= Beginning of Section =

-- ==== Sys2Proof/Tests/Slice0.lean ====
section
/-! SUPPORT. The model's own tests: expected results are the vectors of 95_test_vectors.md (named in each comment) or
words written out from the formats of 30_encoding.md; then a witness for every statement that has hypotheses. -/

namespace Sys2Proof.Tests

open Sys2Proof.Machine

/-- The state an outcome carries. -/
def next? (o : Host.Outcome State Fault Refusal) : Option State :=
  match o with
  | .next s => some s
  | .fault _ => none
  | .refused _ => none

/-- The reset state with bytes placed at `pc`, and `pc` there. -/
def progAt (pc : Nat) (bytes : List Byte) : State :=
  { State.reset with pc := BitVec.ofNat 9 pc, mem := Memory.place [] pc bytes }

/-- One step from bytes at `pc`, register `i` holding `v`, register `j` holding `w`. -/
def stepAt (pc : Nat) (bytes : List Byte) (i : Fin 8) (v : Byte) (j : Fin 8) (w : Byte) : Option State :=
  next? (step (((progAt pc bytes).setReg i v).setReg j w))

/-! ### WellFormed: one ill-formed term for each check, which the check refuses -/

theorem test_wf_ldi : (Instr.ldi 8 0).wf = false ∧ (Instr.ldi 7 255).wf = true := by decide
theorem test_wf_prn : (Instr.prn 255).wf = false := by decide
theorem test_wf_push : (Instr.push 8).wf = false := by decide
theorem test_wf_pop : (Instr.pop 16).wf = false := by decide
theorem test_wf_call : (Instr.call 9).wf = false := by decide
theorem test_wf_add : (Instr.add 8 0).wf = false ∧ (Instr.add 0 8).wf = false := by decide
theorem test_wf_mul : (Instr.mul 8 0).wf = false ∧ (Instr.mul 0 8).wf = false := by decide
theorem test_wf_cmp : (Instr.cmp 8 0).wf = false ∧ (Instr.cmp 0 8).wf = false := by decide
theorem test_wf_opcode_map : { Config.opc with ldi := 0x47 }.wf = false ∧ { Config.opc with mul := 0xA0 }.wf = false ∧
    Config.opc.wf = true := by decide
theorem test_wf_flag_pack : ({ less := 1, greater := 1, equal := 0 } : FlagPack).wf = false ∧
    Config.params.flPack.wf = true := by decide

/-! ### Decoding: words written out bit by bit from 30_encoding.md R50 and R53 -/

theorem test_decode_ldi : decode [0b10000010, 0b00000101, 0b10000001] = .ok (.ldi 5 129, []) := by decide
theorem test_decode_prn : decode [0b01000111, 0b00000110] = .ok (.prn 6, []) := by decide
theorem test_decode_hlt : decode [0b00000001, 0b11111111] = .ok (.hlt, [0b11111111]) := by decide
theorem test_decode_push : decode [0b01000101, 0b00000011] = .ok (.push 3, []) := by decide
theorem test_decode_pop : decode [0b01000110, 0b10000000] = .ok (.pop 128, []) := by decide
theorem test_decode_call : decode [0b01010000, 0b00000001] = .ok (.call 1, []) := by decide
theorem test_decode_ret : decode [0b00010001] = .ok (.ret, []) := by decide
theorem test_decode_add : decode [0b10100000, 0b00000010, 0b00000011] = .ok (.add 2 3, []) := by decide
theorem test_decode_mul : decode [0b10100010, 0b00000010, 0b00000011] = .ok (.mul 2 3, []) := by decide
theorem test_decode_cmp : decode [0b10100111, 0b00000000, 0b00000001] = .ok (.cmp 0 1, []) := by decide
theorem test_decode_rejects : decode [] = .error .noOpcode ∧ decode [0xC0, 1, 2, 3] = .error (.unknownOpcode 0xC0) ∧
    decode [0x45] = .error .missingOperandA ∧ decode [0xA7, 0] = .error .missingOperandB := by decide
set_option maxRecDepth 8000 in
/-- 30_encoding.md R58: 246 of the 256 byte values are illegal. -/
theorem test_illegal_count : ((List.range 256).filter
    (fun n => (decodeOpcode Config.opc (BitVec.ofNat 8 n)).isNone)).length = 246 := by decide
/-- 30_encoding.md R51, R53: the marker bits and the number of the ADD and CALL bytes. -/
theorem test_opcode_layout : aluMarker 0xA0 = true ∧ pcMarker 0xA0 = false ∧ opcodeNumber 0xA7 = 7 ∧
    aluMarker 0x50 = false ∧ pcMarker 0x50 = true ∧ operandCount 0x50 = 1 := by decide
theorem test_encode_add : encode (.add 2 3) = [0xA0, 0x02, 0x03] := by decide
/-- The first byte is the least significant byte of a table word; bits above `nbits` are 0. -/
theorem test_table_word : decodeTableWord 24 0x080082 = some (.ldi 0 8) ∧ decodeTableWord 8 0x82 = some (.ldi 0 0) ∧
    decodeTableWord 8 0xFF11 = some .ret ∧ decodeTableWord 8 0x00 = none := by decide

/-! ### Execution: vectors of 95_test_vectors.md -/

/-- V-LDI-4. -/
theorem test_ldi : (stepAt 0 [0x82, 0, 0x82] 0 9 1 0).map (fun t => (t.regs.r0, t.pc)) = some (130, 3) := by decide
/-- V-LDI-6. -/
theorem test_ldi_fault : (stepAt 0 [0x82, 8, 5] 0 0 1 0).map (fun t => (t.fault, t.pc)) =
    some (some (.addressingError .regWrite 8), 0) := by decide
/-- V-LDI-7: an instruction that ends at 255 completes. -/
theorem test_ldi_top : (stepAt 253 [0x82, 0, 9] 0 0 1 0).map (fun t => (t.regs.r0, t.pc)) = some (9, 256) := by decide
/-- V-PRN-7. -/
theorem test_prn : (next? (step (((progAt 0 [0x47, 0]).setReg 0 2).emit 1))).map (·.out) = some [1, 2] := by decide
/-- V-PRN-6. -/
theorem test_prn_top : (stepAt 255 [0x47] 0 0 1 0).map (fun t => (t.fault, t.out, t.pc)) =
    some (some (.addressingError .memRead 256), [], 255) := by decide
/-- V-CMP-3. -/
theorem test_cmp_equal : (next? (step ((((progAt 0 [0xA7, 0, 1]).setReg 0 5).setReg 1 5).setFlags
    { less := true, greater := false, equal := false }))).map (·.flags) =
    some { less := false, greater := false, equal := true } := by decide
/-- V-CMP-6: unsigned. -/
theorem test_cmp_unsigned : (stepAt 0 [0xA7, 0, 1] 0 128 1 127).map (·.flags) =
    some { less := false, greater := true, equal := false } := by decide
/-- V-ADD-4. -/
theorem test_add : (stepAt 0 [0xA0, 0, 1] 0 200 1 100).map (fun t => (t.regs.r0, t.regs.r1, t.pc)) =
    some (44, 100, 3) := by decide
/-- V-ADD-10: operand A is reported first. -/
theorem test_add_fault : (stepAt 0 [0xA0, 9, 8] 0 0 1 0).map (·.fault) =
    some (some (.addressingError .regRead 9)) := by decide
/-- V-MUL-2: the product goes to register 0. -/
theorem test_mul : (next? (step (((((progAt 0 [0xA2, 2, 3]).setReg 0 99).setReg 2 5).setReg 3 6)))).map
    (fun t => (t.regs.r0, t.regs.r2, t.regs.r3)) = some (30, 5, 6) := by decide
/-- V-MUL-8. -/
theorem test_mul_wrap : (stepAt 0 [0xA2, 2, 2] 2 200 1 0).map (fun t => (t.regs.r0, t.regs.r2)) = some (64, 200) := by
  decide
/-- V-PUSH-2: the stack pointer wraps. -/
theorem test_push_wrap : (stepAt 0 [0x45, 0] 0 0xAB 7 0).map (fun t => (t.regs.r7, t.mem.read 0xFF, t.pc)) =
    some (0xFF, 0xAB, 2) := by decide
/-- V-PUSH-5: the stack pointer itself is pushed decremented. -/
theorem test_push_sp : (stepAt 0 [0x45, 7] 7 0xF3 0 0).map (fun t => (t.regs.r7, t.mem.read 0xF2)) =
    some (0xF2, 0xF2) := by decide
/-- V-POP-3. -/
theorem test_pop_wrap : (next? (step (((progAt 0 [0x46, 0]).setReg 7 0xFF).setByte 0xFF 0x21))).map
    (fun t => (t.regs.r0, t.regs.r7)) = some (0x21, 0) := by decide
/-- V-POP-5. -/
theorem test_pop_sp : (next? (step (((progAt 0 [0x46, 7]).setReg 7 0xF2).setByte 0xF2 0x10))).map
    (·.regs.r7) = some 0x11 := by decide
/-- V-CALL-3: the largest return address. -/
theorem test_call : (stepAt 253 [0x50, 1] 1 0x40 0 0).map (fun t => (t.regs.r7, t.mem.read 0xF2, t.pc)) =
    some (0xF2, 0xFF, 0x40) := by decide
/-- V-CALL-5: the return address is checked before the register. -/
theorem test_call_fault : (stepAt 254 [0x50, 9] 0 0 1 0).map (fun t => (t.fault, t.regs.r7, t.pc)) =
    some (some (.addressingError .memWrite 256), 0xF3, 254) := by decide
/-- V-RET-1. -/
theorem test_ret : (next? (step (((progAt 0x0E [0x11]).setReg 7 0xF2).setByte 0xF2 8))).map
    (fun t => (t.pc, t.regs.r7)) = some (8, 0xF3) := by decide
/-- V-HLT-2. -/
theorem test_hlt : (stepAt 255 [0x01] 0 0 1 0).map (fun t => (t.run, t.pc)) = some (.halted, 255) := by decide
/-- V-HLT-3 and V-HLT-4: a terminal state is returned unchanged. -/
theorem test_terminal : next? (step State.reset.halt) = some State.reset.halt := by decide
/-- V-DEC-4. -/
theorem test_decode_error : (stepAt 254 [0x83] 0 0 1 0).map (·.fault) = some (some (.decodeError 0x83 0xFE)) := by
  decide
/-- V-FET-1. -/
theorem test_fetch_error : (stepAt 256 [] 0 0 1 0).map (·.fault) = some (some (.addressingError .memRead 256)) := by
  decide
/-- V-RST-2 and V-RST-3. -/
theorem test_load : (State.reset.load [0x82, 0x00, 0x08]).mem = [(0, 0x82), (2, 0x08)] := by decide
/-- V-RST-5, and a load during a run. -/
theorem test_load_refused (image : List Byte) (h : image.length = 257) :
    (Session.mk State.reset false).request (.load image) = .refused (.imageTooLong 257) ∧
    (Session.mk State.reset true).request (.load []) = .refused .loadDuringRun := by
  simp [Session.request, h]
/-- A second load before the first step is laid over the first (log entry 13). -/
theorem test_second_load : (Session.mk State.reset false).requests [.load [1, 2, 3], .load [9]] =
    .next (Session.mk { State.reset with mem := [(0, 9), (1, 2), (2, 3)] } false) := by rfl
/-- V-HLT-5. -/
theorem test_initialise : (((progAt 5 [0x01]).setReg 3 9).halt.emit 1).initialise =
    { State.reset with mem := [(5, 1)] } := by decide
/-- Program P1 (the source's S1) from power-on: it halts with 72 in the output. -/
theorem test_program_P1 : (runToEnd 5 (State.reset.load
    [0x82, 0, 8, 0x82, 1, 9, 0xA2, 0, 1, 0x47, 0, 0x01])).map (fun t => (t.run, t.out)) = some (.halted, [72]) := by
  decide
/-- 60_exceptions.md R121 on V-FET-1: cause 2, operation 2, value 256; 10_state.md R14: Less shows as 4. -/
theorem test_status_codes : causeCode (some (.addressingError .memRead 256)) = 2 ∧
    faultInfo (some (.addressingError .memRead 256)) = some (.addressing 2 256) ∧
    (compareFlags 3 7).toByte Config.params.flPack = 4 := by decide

= End of Section =

### EXERCISE
Take from the listing above each line that contains the string "memRead".

### FINAL ANSWER
    some (some (.addressingError .memRead 256), [], 255) := by decide
theorem test_fetch_error : (stepAt 256 [] 0 0 1 0).map (·.fault) = some (some (.addressingError .memRead 256)) := by
theorem test_status_codes : causeCode (some (.addressingError .memRead 256)) = 2 ∧
    faultInfo (some (.addressingError .memRead 256)) = some (.addressing 2 256) ∧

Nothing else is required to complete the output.